What it writes to the vault
When the watchdog hits a task that’s vague enough to need real research — something like “Check if Sullivan portal supports recurring payments” — it doesn’t just stuff the answer into the Todoist description. Todoist descriptions are fine for two sentences and bad for anything else.
Instead it writes a short research note to Projects/Research/YYYY-MM-DD-{slug}.md in my Obsidian vault, then puts a two-sentence summary plus a vault link in the Todoist description. So the task becomes a pointer. When I open it, I see the gist, and if I want the full context I click the [[wikilink]] and land on a properly formatted note in my second brain.
This is the move that made the whole thing click for me. The task list and the knowledge base were two separate worlds before. Now the watchdog stitches them together every morning. The cost of capturing a sloppy two-word task at 11pm dropped to roughly zero, because by 8:31 AM it’ll have a vault note and a checklist attached if it needs one.
The agents I trust the most are the ones I gave the fewest tools to.
— The lesson, on this one
What I’d do differently if I built it again
A few things I’d change if I were starting over today, in case anyone is building something similar:
Log to the vault, not /tmp. Right now the watchdog log goes to /tmp/todoist-watchdog-YYYY-MM-DD.log and gets nuked on reboot. I should be appending a one-line summary to Notifications.md (which it does) and also keeping the full log somewhere durable so I can grep history when I’m wondering “did the watchdog touch this task or did I?”.

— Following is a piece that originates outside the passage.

-- ==== Sys2Proof/Laws/Parts.lean ====
section
/-! SUPPORT. For the shared operations: every part of the state that an operation leaves alone, as a rewriting rule. -/

namespace Sys2Proof.Machine

open Sys2Proof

A “dry run” mode. When I was iterating on the prompt I wanted to see what edits would be made without actually making them. I ended up just commenting out the update-tasks permission temporarily, which works but is ugly. A real --dry-run flag would be nicer.
A weekly summary. The daily run is good. A Sunday-evening rollup of “here’s everything the watchdog enriched this week” would be even better — it’d let me notice patterns in my sloppy task writing, not just patch them one at a time.

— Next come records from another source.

/-! ## Pilot periods -/

theorem pilotPeriodEnd_loop {e : Nat} {m : PilotInput} {b : BandPath} {l : Loop} {s : State} (hb : s.ce.eb.get e = some b)
    (hl : s.loop e = some l) : ∃ y, (pilotPeriodEnd e m s).loop e = some y ∧ y.seq = l.seq + 1 ∧
      (penned s (ebUnit e) → y.valid = l.valid) ∧
      ∀ d, ¬penned s (ebUnit e) →
        (feedPaths m.paths (advanceToBoundary (pilotKey e) (periodOf s e l.beacon) s)).ce.eb.get e = some d →
        y.valid = decide (25 ≤ (measurePilot (feedPaths m.paths (advanceToBoundary (pilotKey e) (periodOf s e l.beacon) s)) e d l
          (periodOf s e l.beacon) (airNow (feedPaths m.paths (advanceToBoundary (pilotKey e) (periodOf s e l.beacon) s)).air)).emitted) := by
  unfold pilotPeriodEnd
  rw [hb, show s.lg.loops.get e = some l from hl]
  dsimp -zeta only
  generalize periodOf s e l.beacon = period
  extract_lets p s1 hi
  have hcarried : Carried s s1 := (carried_advanceToBoundary ..).trans (carried_feedPaths ..)
  have hfault : s1.fault = s.fault :=
    (feedPaths_only (Only.refl 422337 _) rfl .fault rfl).trans advanceToBoundary_keeps_fault
  have hpenned : penned s1 (ebUnit e) = penned s (ebUnit e) := hcarried.penned hfault e
  have hl1 : s1.lg.loops.get e = some l := (hcarried.loop e).trans hl
  obtain ⟨b1, hb1⟩ : ∃ b1, s1.ce.eb.get e = some b1 := by
    have h := hcarried.params e
    rw [hb] at h
    obtain ⟨b1, hb1, -⟩ := Option.map_eq_some_iff.mp h
    exact ⟨b1, hb1⟩
  rw [show feedPaths m.paths (advanceToBoundary (pilotKey e) period s) = s1 from rfl]
  clear_value s1
  rw [hb1, hl1]
  dsimp -zeta only
  extract_lets x s2 s3 s4
  obtain ⟨k, hk, hseq, hvalid⟩ : ∃ k, s2.loop e = some k ∧ k.seq = l.seq ∧
      k.valid = if penned s (ebUnit e) then l.valid else decide (25 ≤ x.emitted) := by
    unfold s2
    rw [hpenned]
    split
    · exact ⟨l, hl1, rfl, rfl⟩
    · exact takePeriod_loop hl1
  have h3 : Readings s2 s3 := (readings_modLoop e s2).trans (readings_beaconBoundary ..)
  obtain ⟨k3, hk3, hread3⟩ := h3.get e k hk
  have hnext : (modLoop e (pilotNext s3 e x) s3).loop e = some (pilotNext s3 e x k3) :=
    (modLoop_loop ..).trans (congrArg (Option.map _) hk3)
  have hrest : Readings (modLoop e (pilotNext s3 e x) s3) (seekAdmission (searchPeriod hi m.levels s4)) :=
    ((readings_refreshGains _).trans (readings_qualify ..)).trans ((readings_searchPeriod ..).trans (readings_seekAdmission _))
  obtain ⟨y, hy, hread⟩ := hrest.get e _ hnext
  have hyvalid : y.valid = k.valid := hread.valid.trans hread3.valid
  refine ⟨y, hy, ?_, fun hpen => ?_, fun d hpen hd => ?_⟩
  · rw [hread.seq, ← hseq, ← hread3.seq]
    rfl
  · rw [hyvalid, hvalid, if_pos hpen]
  · obtain rfl : b1 = d := Option.some.inj hd
    rw [hyvalid, hvalid, if_neg hpen]

/-! ## The ladder -/

/-- The cap of a loop record stays. -/
def SameCap (l k : Loop) : Prop := k.cap = l.cap

theorem sameCap_follows : Follows SameCap := ⟨fun _ => rfl, fun h k => Eq.trans k h⟩

theorem creditedMargin_congr {s t : State} (hlg : t.lg = s.lg) (hnp : t.np = s.np) (e : Nat) (b : BandPath) (l : Loop) :
    creditedMargin t e b l = creditedMargin s e b l := by
  have hcredited (c : Int) : credited t b l c = credited s b l c := by
    have hcanc (n : Nat) : cancellerOf t n = cancellerOf s n := by rw [cancellerOf, hlg, cancellerOf]
    unfold credited
    rw [show returnIb t b l = returnIb s b l from rfl]
    simp only [hcanc]
  unfold creditedMargin
  rw [hnp]
  simp only [hcredited]

theorem ladderStep_cap {e : Nat} {b : BandPath} {l : Loop} {s : State} {c q : Int} (hb : s.ce.eb.get e = some b)
    (hl : s.loop e = some l) (hstate : l.state = .ladder) (hpenned : ¬penned s (ebUnit e)) (hcap : l.cap = some c)
    (hmargin : creditedMargin s e b l = some q) (hlow : q < l.config.mReq) :
    ((ladderStep e s).loop e).bind (fun y => y.cap) = some (max gLow (min c (s.np.gain.get e).target - 100)) := by
  unfold ladderStep
  rw [hb, show s.lg.loops.get e = some l from hl]
  dsimp -zeta only
  rw [if_neg (by rintro (h | h) <;> contradiction)]
  extract_lets s1 g cap
  have hlg1 : s1.lg = s.lg := advanceToBoundary_keeps_lg
  have hnp1 : s1.np = s.np := advanceToBoundary_keeps_np
  have hcapval : cap = max gLow (min c (s.np.gain.get e).target - 100) := by
    unfold cap g
    rw [hcap, hnp1]
  clear_value cap s1
  rw [creditedMargin_congr hlg1 hnp1, hmargin, ← hcapval]
  dsimp -zeta only
  rw [if_pos hlow]
  extract_lets s2
  have hset : (modLoop e (fun x => { x with cap := some cap }) s1).loop e = some { l with cap := some cap } :=
    (modLoop_loop ..).trans (congrArg (Option.map _) ((congrArg (fun g : LgState => g.loops.get e) hlg1).trans hl))
  have h2 : LoopsAre Evaluated (modLoop e (fun x => { x with cap := some cap }) s1) s2 :=
    .trans evaluated_follows (.of_lg evaluated_follows (writeCap_lg ..)) (refreshGains_evaluated _)
  obtain ⟨k, hk, heval⟩ := h2.get e _ hset
  have hkcap : k.cap = some cap := (heval.still (by rw [hstate]; decide)).2
  have hguard : LoopsAre SameCap s2 (noteMargin e false (modLoop e (fun x => { x with state := .guarded, riseAt := now s2 }) s2)) := by
    refine .trans sameCap_follows (.modLoop sameCap_follows ?_) (.noteMargin sameCap_follows ?_ ..)
    · exact fun _ _ => rfl
    · exact fun _ _ => rfl
  have hdone (t : State) (ht : LoopsAre SameCap s2 t) : (t.loop e).bind (fun y => y.cap) = some cap := by
    obtain ⟨j, hj, hsame⟩ := ht.get e k hk
    rw [hj]
    exact Eq.trans hsame hkcap
  split
  · split
    · exact hdone _ hguard
    · exact hdone _ (.of_lg sameCap_follows rfl)
  · exact hdone _ (.of_lg sameCap_follows rfl)

theorem ladderStep_outside {e : Nat} {l : Loop} {s : State} (hl : s.loop e = some l) (hstate : l.state ≠ .ladder) :
    ladderStep e s = s := by
  unfold ladderStep
  rw [show s.lg.loops.get e = some l from hl]
  split
  next b k _ hk =>
    obtain rfl : l = k := Option.some.inj hk
    exact if_pos (.inl hstate)
  next => rfl

/-! ## The line detector -/

theorem takeLine_lg (n : Nat) (s : State) : (takeLine s n).lg = s.lg := takeLine_only (Only.refl 64 s) rfl .lg rfl

/-- A view of the line detector changes of the loop guard the cancellers only. -/
theorem lineView_beyondCanc (key : Nat) (w : Option Nat) (x : List RawBlock) (s : State) :
    (lineView key w x s).lg.beyondCanc = s.lg.beyondCanc := by
  have h0 : (advanceToBoundary key 24576 s).lg.beyondCanc = s.lg.beyondCanc := congrArg LgState.beyondCanc advanceToBoundary_keeps_lg
  unfold lineView
  dsimp only
  split
  · rw [takeLine_lg]
    exact (carried_feed ..).lg.trans h0
  · exact h0

theorem lineDetectorFrame_declares {e : Nat} {x : List RawBlock} {b : BandPath} {l : Loop} {s : State}
    (hb : s.ce.eb.get e = some b) (hl : s.loop e = some l) (hclosed : loopClosed s b l)
    (hstate : l.state = .guarded ∨ l.state = .ladder) (hpenned : ¬penned s (ebUnit e))
    (hseen : (returnIb s b l).any (lineSeen (lineView (828 + e) (returnIb s b l) x s))) (hrun : 1 ≤ l.lineRun) :
    ((lineDetectorFrame .egress e x s).loop e).map (fun y => (y.state, y.muteCount)) = some (.holdoff, l.muteCount + 1) := by
  unfold lineDetectorFrame
  dsimp -zeta only
  rw [hb, show s.lg.loops.get e = some l from hl]
  dsimp -zeta only
  extract_lets ret s1 run
  have hl1 : s1.loop e = some l :=
    (congrArg (fun b => b.get e) (beyondCanc_fields (lineView_beyondCanc ..)).1).trans hl
  have hrun2 : 2 ≤ run := by
    have h : run = l.lineRun + 1 := if_pos hseen
    omega
  rw [if_pos ⟨hclosed, hstate, Bool.eq_false_iff.mpr hpenned, hrun2⟩]
  obtain ⟨k, hk, hmuted⟩ := (declareOsc_loops e 2 s1).2 l hl1
  rw [hk, Option.map_some, hmuted.state, hmuted.mutes]

theorem lineDetectorFrame_unseen {e : Nat} {x : List RawBlock} {b : BandPath} {l : Loop} {s : State}
    (hb : s.ce.eb.get e = some b) (hl : s.loop e = some l)
    (hseen : ¬(returnIb s b l).any (lineSeen (lineView (828 + e) (returnIb s b l) x s))) :
    (lineDetectorFrame .egress e x s).loop e = some { l with lineRun := 0 } := by
  unfold lineDetectorFrame
  dsimp -zeta only
  rw [hb, show s.lg.loops.get e = some l from hl]
  dsimp -zeta only
  extract_lets ret s1 run
  have hl1 : s1.loop e = some l :=
    (congrArg (fun b => b.get e) (beyondCanc_fields (lineView_beyondCanc ..)).1).trans hl
  have hrun : run = 0 := if_neg hseen
  rw [if_neg (by rintro ⟨-, -, -, h⟩; omega), modLoop_loop, hl1, hrun]
  rfl

theorem declareHubOsc_hold (n criterion : Nat) (s : State) :
    ((declareHubOsc n criterion s).lg.hubHold.get n).active ∧ (declareHubOsc n criterion s).lg.oscTotal = s.lg.oscTotal + 1 := by
  unfold declareHubOsc
  extract_lets t p h mutes s1 s2
  have h2 : s2.lg.beyond = s1.lg.beyond := by
    unfold s2
    rw [submitLog_keeps_lg, refreshGains_beyond, oscTrigger_lg]
  obtain ⟨-, -, -, -, hhold, htotal⟩ := beyond_fields h2
  have hlg : (if p.mutesToPen ≤ mutes.length then raiseMoment { cls := 0x31, unit := ibUnit n, direct := true } s2 else s2).lg =
      s2.lg := ite_keeps State.lg raiseMoment_keeps_lg
  rw [hlg, hhold, htotal]
  exact ⟨by rw [show (s1.lg.hubHold.get n) = _ from get_set_same ..], rfl⟩

theorem lineDetectorFrame_hub {e : Nat} {x : List RawBlock} {s : State} (hhub : s.sys.role = .hub)
    (hmask : s.lg.searchMask.testBit e) (hexists : ibExists s e) (hseen : lineSeen (lineView (700 + e) (some e) x s) e)
    (hrun : 1 ≤ (s.lg.hubHold.get e).lineRun) (hidle : ¬(s.lg.hubHold.get e).active) :
    ((lineDetectorFrame .ingress e x s).lg.hubHold.get e).active ∧
      (lineDetectorFrame .ingress e x s).lg.oscTotal = s.lg.oscTotal + 1 := by
  unfold lineDetectorFrame
  dsimp -zeta only
  rw [if_pos ⟨hhub, hmask, hexists⟩]
  extract_lets s1 run
  have htotal : s1.lg.oscTotal = s.lg.oscTotal := (beyondCanc_fields (lineView_beyondCanc ..)).2.2.1
  have hrun2 : 2 ≤ run := by
    have h : run = (s.lg.hubHold.get e).lineRun + 1 := if_pos hseen
    omega
  rw [if_pos ⟨hrun2, Bool.eq_false_iff.mpr hidle⟩, ← htotal]
  exact declareHubOsc_hold ..

/-! ## Hold-off and cancellers -/

theorem restartCancellers_loops (f : Canceller → Bool) (s : State) : (restartCancellers f s).lg.loops = s.lg.loops := rfl

theorem toNextSlot_lg (s : State) : (toNextSlot s).lg = s.lg := toNextSlot_only (Only.refl 1 s) rfl .lg rfl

None of that is blocking. The watchdog as it is, today, is already pulling its weight. The prompt is 70 lines, the systemd unit is 12 lines, and it has been silently making my task list more useful every morning for weeks. That’s about the best ratio of complexity to value I’ve gotten out of any agent I’ve built.
If you’re running Claude Code locally and you’ve got an MCP for whatever task tool you use, this entire pattern transplants in about an hour. The shape is: read everything, decide what’s missing, fill in the gaps, log it, sleep until tomorrow.